I have a bill details data set and I want to do a groupby of the products based on the sum of their Total value, additionally i want a column which indicates the month which has produced the most revenue for the corresponding product
Data set:
Bill_Id Month Product_Id Net_Value
1 1 20 100
2 1 20 100
3 2 20 100
4 1 30 200
5 2 30 200
6 2 30 200
Desired_Result
Product_Id Total_revenue Top_Month
20 300 1
30 600 2
This just a sample dataset I have the transaction data of the entire year
CodePudding user response:
Pivot the dataframe with aggfunc=sum
, then use sum
and idxmax
along columns axis to find total revenue and month which has the highest contribution to total revenue, finally concat
the individual components along column axis to get the result
s = df.pivot_table('Net_Value', 'Product_Id', 'Month', aggfunc='sum')
pd.concat([s.sum(1), s.idxmax(1)], axis=1, keys=['Total_revenue', 'Top_Month'])
Total_revenue Top_Month
Product_Id
20 300 1
30 600 2
CodePudding user response:
Assuming that your only 1 Top month value is needed based on the maximum sum of Net_Revenue, Below is the code that might work for you.
We can achieve this in 3 stages as mentioned below:
1. Extracting the sum of net revenue based on product id
df_1 = df.groupby(['Product_Id']).agg({'Net_Value' : sum}).reset_index()

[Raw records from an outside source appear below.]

-- ==== Sys2Proof/Tests/Slice0.lean ====
section
/-! SUPPORT. Tests: ill-formed commands that WellFormed refuses, worked figures of the spec, and states that meet the hypotheses of
the statements. -/

set_option maxRecDepth 20000

namespace Sys2Proof.Tests

open Sys2Proof.Machine

/-! ## States that meet the hypotheses of the statements -/

/-- A TRAIN frame whose fields are in range. -/
def trainOf : TrainInfo :=
  { fabricId := 0, topo := 0, xdim := 0, ydim := 0, node := 0, port := 0, leadNode := 0, hasLead := false, credits := 0,
    features := 15, protection := true, lanes := 8, rate := 0 }

/-- A frame of zeros. -/
def frameOf : FrameIn := {}

/-- The idle frame of a counter, sealed under a zeroised key. -/
def sealedOf (ctr : Nat) : FrameIn := LinkKey.sealed {} { typ := 2, ctr := ctr }

/-- A block that has become READY. -/
def live : State := State.reset.setB .VXB_START_STAT 0 0 3 true

/-- The same with a management session open. -/
def managed : State := { live with sec := { sessions := [{ peer := .mgmt, finished := true }] } }

/-- The same with F0 assigned to partition 0. -/
def assigned : State := live.setB .VXB_FN_CFG 0 0 3 true

/-- An SQ of F0 with 16 entries. -/
def sq0 : Sq :=
  { fn := 0, ctx := 0, cr := 0, base := 2 ^ 40, log2 := 4, poll := 0, depth := 4, irq := false, dbSlot := 0,
    seqAddr := 2 ^ 41, drainUs := 0 }

/-- A CR of F0 with 16 entries. -/
def cr0 : Cr := { fn := 0, base := 2 ^ 42, log2 := 4, irqSrc := 0, dbSlot := 0, piShadow := 0 }

/-- A context of F0 in partition 0. -/
def ctx0 : Ctx := { fn := 0, part := 0, share := 1, det := false, noSteal := false, noRotate := false, background := false, wdMs := 100 }

/-- A submission of SQ 0 on a stream sequencer, with nothing issued. -/
def flight0 : Flight :=
  { sq := 0, seq := 0, marker := false, ordered := false, irqForce := false, tag := 0, addr := 0, length := 0, arg := 0, ctx := 0,
    c := List.replicate 8 0, seqr := some 0 }

/-- A live block with these queues, contexts and submissions. -/
def queued : State := { assigned with sqs := [(0, sq0)], crs := [(0, cr0)], ctxs := [(0, ctx0)] }

/-- The fuses of a part of grade 0 with nothing fused off. -/
def fuses0 : Fuses :=
  { grade := 0, rev := 0, features := 0, coresOff := 0, tilers := 0b11, dmas := 0b1111, links := 0b1111, soc := false, romVer := 0,
    keyFuseBlank := true, idCode := 0 }

/-- The `k` bytes of a number, the lowest first. -/
def le (k n : Nat) : List Byte := (List.range k).map (fun i => BitVec.ofNat 8 (n / 256 ^ i))

/-- A directory entry of a section of the spec's version. -/
def dirEntry (ty len off : Nat) : List Byte := le 2 ty ++ [1, 0] ++ le 4 len ++ le 4 off ++ le 4 0

/-- The sections of a plinth with one core, one way and one channel in partition 0, to which every function belongs. -/
def sections0 : List (List Byte) :=
  [le 8 1,
   List.replicate 97 0 ++ [1] ++ List.replicate 494 0,
   le 8 0 ++ le 8 0 ++ le 8 0 ++ le 8 (2 ^ 20) ++ le 8 (17 * 2 ^ 20) ++ le 8 0,
   le 8 1 ++ le 8 0x10001 ++ List.replicate 112 0 ++ (List.replicate 64 (le 4 8)).flatten,
   le 8 (1000 + 800 * 2 ^ 16),
   le 8 (1 + 65535 * 2 ^ 16 + 100 * 2 ^ 32) ++ le 8 (105 * 2 ^ 16)
     ++ (List.range 16).flatMap (fun i => le 8 (15 - i + i * 2 ^ 16 + 15 * 2 ^ 32)) ++ List.replicate 40 0,
   List.replicate 48 0
     ++ (List.replicate 64 ([0] ++ le 4 1 ++ le 4 1 ++ le 4 1 ++ (List.replicate 6 [255, 0, 0]).flatten ++ [0])).flatten]

/-- An image with these sections, which passes the checks of Table 15-4. -/
def image0 : List Byte :=
  le 4 0x5658504C ++ le 2 1 ++ le 2 7 ++ le 4 3592 ++ le 4 1 ++ List.replicate 48 0
  ++ dirEntry 1 1 176 ++ dirEntry 2 589 184 ++ dirEntry 5 48 776 ++ dirEntry 6 384 824 ++ dirEntry 7 8 1208 ++ dirEntry 8 184 1216
  ++ dirEntry 9 2096 1400 ++ sections0.flatten ++ List.replicate 96 0

/-- Checks of an image that all pass. -/
def checks0 : StartChecks :=
  { signerOk := true, sigOk := true, identityOk := true, entropyOk := true, patinaSigOk := true, customerSigOk := true, digest := 0,
    patinaDigest := 0, customerDigest := 0 }

/-- The configuration that the image holds. -/
def plinth0 : Plinth := plinthOf image0 checks0

/-- A block in phase 2 of a cold start, whose fuses have been read and whose memory is there. -/
def starting : State := { State.reset.setF .VXB_START_STAT 0 0 0 3 2 with start := { mem := 0xFF, fuses := some fuses0 } }

/-- A live block whose administrative queue has these words as its next command. -/
def admin (q : List Word) : State := { queued with adm := { prog := [{ idx := 0, q := q }] } }

/-- The header of a stream command: opcode, size and class. -/
def hd (op size cls : Nat) : Word := mkWord [(56, 8, op), (48, 8, size), (36, 4, cls)]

df_1 = df_1.rename(columns={'Net_Value' : 'Total_revenue'})
print(df_1)
Product_Id Total_revenue
0 20 300
1 30 600
2. Extracting the best contibuting month based on max sum net revenue for each product id
df_2 = df.groupby(['Product_Id', 'Month']).agg({'Net_Value' : sum}).sort_values('Net_Value', ascending=False).reset_index()
df_2 = df_2.drop_duplicates(subset=['Product_Id'])[['Product_Id', 'Month']]
print(df_2)
Product_Id Month
0 30 2
1 20 1
3. Final step is to merge this both dataframes into single based on product id
final_df = df_1.merge(df_2)
print(final_df)
Product_Id Total_revenue Month
0 20 300 1
1 30 600 2
Please do upvote the solution if it helps :)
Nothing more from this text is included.